[EXERCISE AIM] When the string "ownTurn" occurs in a line of the listing below, return that line.

[GIVEN RECORDS]
/-- Settles O6: both kinds of reset state are `resetAt`, but for fields R51 says nothing of. -/
theorem resetValues : Obligations.ResetValues := by
  intro w t h
  obtain ⟨held, events, reads, draws, rfl⟩ := State.eq_resetAt h
  refine ⟨fun r i => ?_, fun r => ?_, rfl, rfl, rfl, rfl, rfl, rfl, rfl, rfl, ?_, rfl, rfl, rfl, rfl, rfl⟩
  · exact (congrArg (limbOf w · i) (State.resetAt_reg w r)).trans (limbOf_zero w i)
  · exact (State.resetAt_reg w r).trans (zeroValue_eq_zero w).symm
  · change configWord w = _
    cases w <;> rfl

/-! ### `STATUS` -/

/-- `STATUS` as a sum: no field runs over into the next. -/
theorem State.statusWord_toNat (s : State) : s.statusWord.toNat = 256 * s.hcount.toNat + 16 * s.err.code.toNat +
    8 * s.fatalBit.toNat + 4 * s.matched.toNat + 2 * s.hwaiting.toNat + s.busy.toNat := by
  have h1 := s.hcount.isLt
  have h2 := s.err.code.isLt
  have h3 := Bool.toNat_le s.fatalBit
  have h4 := Bool.toNat_le s.matched
  have h5 := Bool.toNat_le s.hwaiting
  have h6 := Bool.toNat_le s.busy
  rw [State.statusWord, BitVec.toNat_ofNat]
  norm_num at *
  omega

/-- A bit of a word, by its number. -/
theorem getLsbD_eq_of_toNat {w : Word} {k : Nat} {b : Bool} (h : w.toNat / 2 ^ k % 2 = b.toNat) : w.getLsbD k = b := by
  rw [← BitVec.testBit_toNat, Nat.testBit_eq_decide_div_mod_eq, h]
  cases b <;> rfl

/-- The layout of R36, field by field. -/
theorem State.statusWord_fields (s : State) :
    s.statusWord.getLsbD 0 = s.busy ∧ s.statusWord.getLsbD 1 = s.hwaiting ∧ s.statusWord.getLsbD 2 = s.matched ∧
      s.statusWord.getLsbD 3 = s.fatalBit ∧ s.statusWord.extractLsb' 4 4 = s.err.code ∧
      s.statusWord.extractLsb' 8 5 = s.hcount ∧ s.statusWord.extractLsb' 13 19 = 0 := by
  have h1 := s.hcount.isLt
  have h2 := s.err.code.isLt
  have h3 := Bool.toNat_le s.fatalBit
  have h4 := Bool.toNat_le s.matched
  have h5 := Bool.toNat_le s.hwaiting
  have h6 := Bool.toNat_le s.busy
  refine ⟨getLsbD_eq_of_toNat ?_, getLsbD_eq_of_toNat ?_, getLsbD_eq_of_toNat ?_, getLsbD_eq_of_toNat ?_,
    BitVec.eq_of_toNat_eq ?_, BitVec.eq_of_toNat_eq ?_, BitVec.eq_of_toNat_eq ?_⟩
  all_goals
    simp only [BitVec.extractLsb'_toNat, Nat.shiftRight_eq_div_pow, s.statusWord_toNat, BitVec.ofNat_eq_ofNat, BitVec.toNat_ofNat,
      Nat.zero_mod]
    omega

/-- Settles O9: `statusWord_fields`, with the flags as R41 gives them by the phase. -/
theorem statusLayout : Obligations.StatusLayout := by
  refine ⟨fun s => ?_, rfl, rfl, rfl, rfl, rfl, rfl, fun e => decide_eq_true_iff⟩
  obtain ⟨hb, hw, hm, hf, he, hh, hz⟩ := s.statusWord_fields
  rw [hb, hw, hm, hf]
  exact ⟨by simp [State.busy], by simp [State.hwaiting], rfl, by simp [State.fatalBit], he, hh, hz, by
    simp +contextual [State.hwaiting, State.busy]⟩

end Sys2Proof.Machine
end

section
/-!
PROOFS. No rule reads the operand latches between commands (10_state.md R42, R51; 93_implementation_defined.md row 8; O20).
-/

namespace Sys2Proof.Machine

/-- Two outcomes that tell nothing of the operand latches: next states equal but for them, and the very same after an acceptance. -/
def LatchBlind (x y : Host.Outcome State Fault Refusal) : Prop :=
  ∃ t u, x = .next t ∧ y = .next u ∧ t.SameButLatches u ∧ (t.phase = .exec → u = t)

/-- Both outcomes are one next state. -/
theorem LatchBlind.same (t : State) : LatchBlind (.next t) (.next t) := ⟨t, t, rfl, rfl, rfl, fun _ => rfl⟩

section
variable (s : State) (op : Opcode) (dst : Fin 8) (la lb lm : Value)

/-- Both outcomes keep the latches they had, and no command is accepted. -/
theorem LatchBlind.kept (h : s.phase ≠ .exec) : LatchBlind (.next s) (.next (s.withLatches op dst la lb lm)) :=
  ⟨s, _, rfl, rfl, rfl, fun hp => absurd hp h⟩

/-! ### The operations under other latches -/

/-- Fatal entry from a state that is not HALTED gives the latches new values. -/
theorem State.fatal_withLatches (code : ErrCode) (h : s.phase ≠ .halted) :
    (s.withLatches op dst la lb lm).fatal code = s.fatal code := by
  rw [State.fatal_of_not_halted s code h, State.fatal_of_not_halted (s.withLatches op dst la lb lm) code h]
  rfl

/-- Acceptance writes the latches and reads none. -/
theorem State.accept_withLatches (i : Instr) (h : s.phase = .idle) :
    (s.withLatches op dst la lb lm).accept i = s.accept i := by
  by_cases hi : i.WellFormed
  · rw [State.accept_of_wellFormed s i hi, State.accept_of_wellFormed _ i hi]
    rfl
  · rw [State.accept_of_illFormed s i hi, State.accept_of_illFormed _ i hi]
    exact (s.setCmd (encode i)).fatal_withLatches op dst la lb lm .illegalCommand (by simp [h])

theorem exec_withLatches (i : Instr) (h : s.phase = .idle) : exec i (s.withLatches op dst la lb lm) = exec i s := by
  rw [exec_idle i s h, exec_idle i (s.withLatches op dst la lb lm) h, State.accept_withLatches s op dst la lb lm i h]

variable (h : s.phase = .idle ∨ s.phase = .halted)
include h

theorem State.not_exec_of_between : s.phase ≠ .exec := by
  obtain h | h := h <;> simp [h]

theorem State.fatal_latchBlind (code : ErrCode) :
    LatchBlind (.next (s.fatal code)) (.next ((s.withLatches op dst la lb lm).fatal code)) := by
  obtain hp | hp := h
  · rw [s.fatal_withLatches op dst la lb lm code (by simp [hp])]
    exact .same _
  · rw [State.fatal_of_halted s code hp, State.fatal_of_halted (s.withLatches op dst la lb lm) code hp]
    exact .kept s op dst la lb lm (by simp [hp])

theorem State.writeCmd_latchBlind (w : Word) :
    LatchBlind (s.writeCmd w) ((s.withLatches op dst la lb lm).writeCmd w) := by
  obtain hp | hp := h
  · cases hd : decode w with
    | ok i =>
      rw [s.writeCmd_of_decode hd, State.writeCmd_of_decode _ hd, exec_withLatches s op dst la lb lm i hp, exec_idle i s hp]
      exact .same _
    | error e =>
      simp only [State.writeCmd, hd]
      rw [s.acceptIllegal_of_idle w hp, State.acceptIllegal_of_idle (s.withLatches op dst la lb lm) w hp]
      exact (s.setCmd w).fatal_latchBlind op dst la lb lm (.inl hp) _
  · rw [s.writeCmd_of_halted w hp, State.writeCmd_of_halted (s.withLatches op dst la lb lm) w hp]
    exact .kept s op dst la lb lm (by simp [hp])

/-- A transaction of the host reads no latch. -/
theorem State.performHost_latchBlind (x : HostTxn) :
    LatchBlind (s.performHost x) ((s.withLatches op dst la lb lm).performHost x) := by
  have hx := s.not_exec_of_between h
  have hread : ∀ d, LatchBlind (.next (s.respond x d)) (.next ((s.withLatches op dst la lb lm).respond x d)) := fun d =>
    .kept (s.respond x d) op dst la lb lm hx
  have herror : LatchBlind (.next ((s.respond x 0).fatal .address))
      (.next (((s.withLatches op dst la lb lm).respond x 0).fatal .address)) :=
    (s.respond x 0).fatal_latchBlind op dst la lb lm h _
  cases x with
  | readVal a =>
    show LatchBlind (.next (if s.valMapped a then _ else _)) (.next (if s.valMapped a then _ else _))
    split
    · exact hread _
    · exact herror
  | writeVal a d =>
    show LatchBlind (.next (if s.valMapped a then if s.phase = .halted then _ else _ else _))
      (.next (if s.valMapped a then if s.phase = .halted then _ else _ else _))
    split
    · split
      · exact .kept s op dst la lb lm hx
      · exact .kept (s.writeVal a d) op dst la lb lm hx
    · exact s.fatal_latchBlind op dst la lb lm h _
  | readCtrl a =>
    simp only [State.performHost, State.hostReadCtrl]
    split
    · exact hread _
    · split
      · exact hread _
      · split
        · exact hread _
        · exact herror
  | writeCtrl a d =>
    simp only [State.performHost, State.hostWriteCtrl]
    split
    · exact .kept s op dst la lb lm hx
    · split
      · exact .kept s op dst la lb lm hx
      · split
        · exact s.writeCmd_latchBlind op dst la lb lm h d
        · exact s.fatal_latchBlind op dst la lb lm h _

theorem State.issueHost_latchBlind (x : HostTxn) :
    LatchBlind (s.issueHost x) ((s.withLatches op dst la lb lm).issueHost x) := by
  show LatchBlind (if s.held = [] ∧ s.interlocked x = false then _ else _) (if s.held = [] ∧ s.interlocked x = false then _ else _)
  split
  · exact s.performHost_latchBlind op dst la lb lm h x
  · exact .kept (s.hold x) op dst la lb lm (s.not_exec_of_between h)

theorem State.releaseTurn_latchBlind : LatchBlind s.releaseTurn (s.withLatches op dst la lb lm).releaseTurn := by
  unfold State.releaseTurn
  rw [State.withLatches_held]
  split
  · exact .kept s op dst la lb lm (s.not_exec_of_between h)
  · next x xs _ =>
    rw [s.interlocked_of_not_busy x (State.not_busy h),
      State.interlocked_of_not_busy (s.withLatches op dst la lb lm) x (State.not_busy h)]
    exact (s.setHeld xs).performHost_latchBlind op dst la lb lm h x

theorem State.engineTurn_latchBlind : LatchBlind s.engineTurn (s.withLatches op dst la lb lm).engineTurn := by
  have hx := s.not_exec_of_between h
  rw [s.engineTurn_not_exec hx, State.engineTurn_not_exec (s.withLatches op dst la lb lm) hx]
  exact .kept s op dst la lb lm hx

theorem State.ownTurn_latchBlind : LatchBlind s.ownTurn (s.withLatches op dst la lb lm).ownTurn := by
  unfold State.ownTurn
  rw [State.withLatches_held]
  split
  · exact s.engineTurn_latchBlind op dst la lb lm h
  · next x xs _ =>
    rw [s.interlocked_of_not_busy x (State.not_busy h),
      State.interlocked_of_not_busy (s.withLatches op dst la lb lm) x (State.not_busy h)]
    exact s.releaseTurn_latchBlind op dst la lb lm h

[WRITTEN RESPONSE]
theorem State.ownTurn_latchBlind : LatchBlind s.ownTurn (s.withLatches op dst la lb lm).ownTurn := by
  unfold State.ownTurn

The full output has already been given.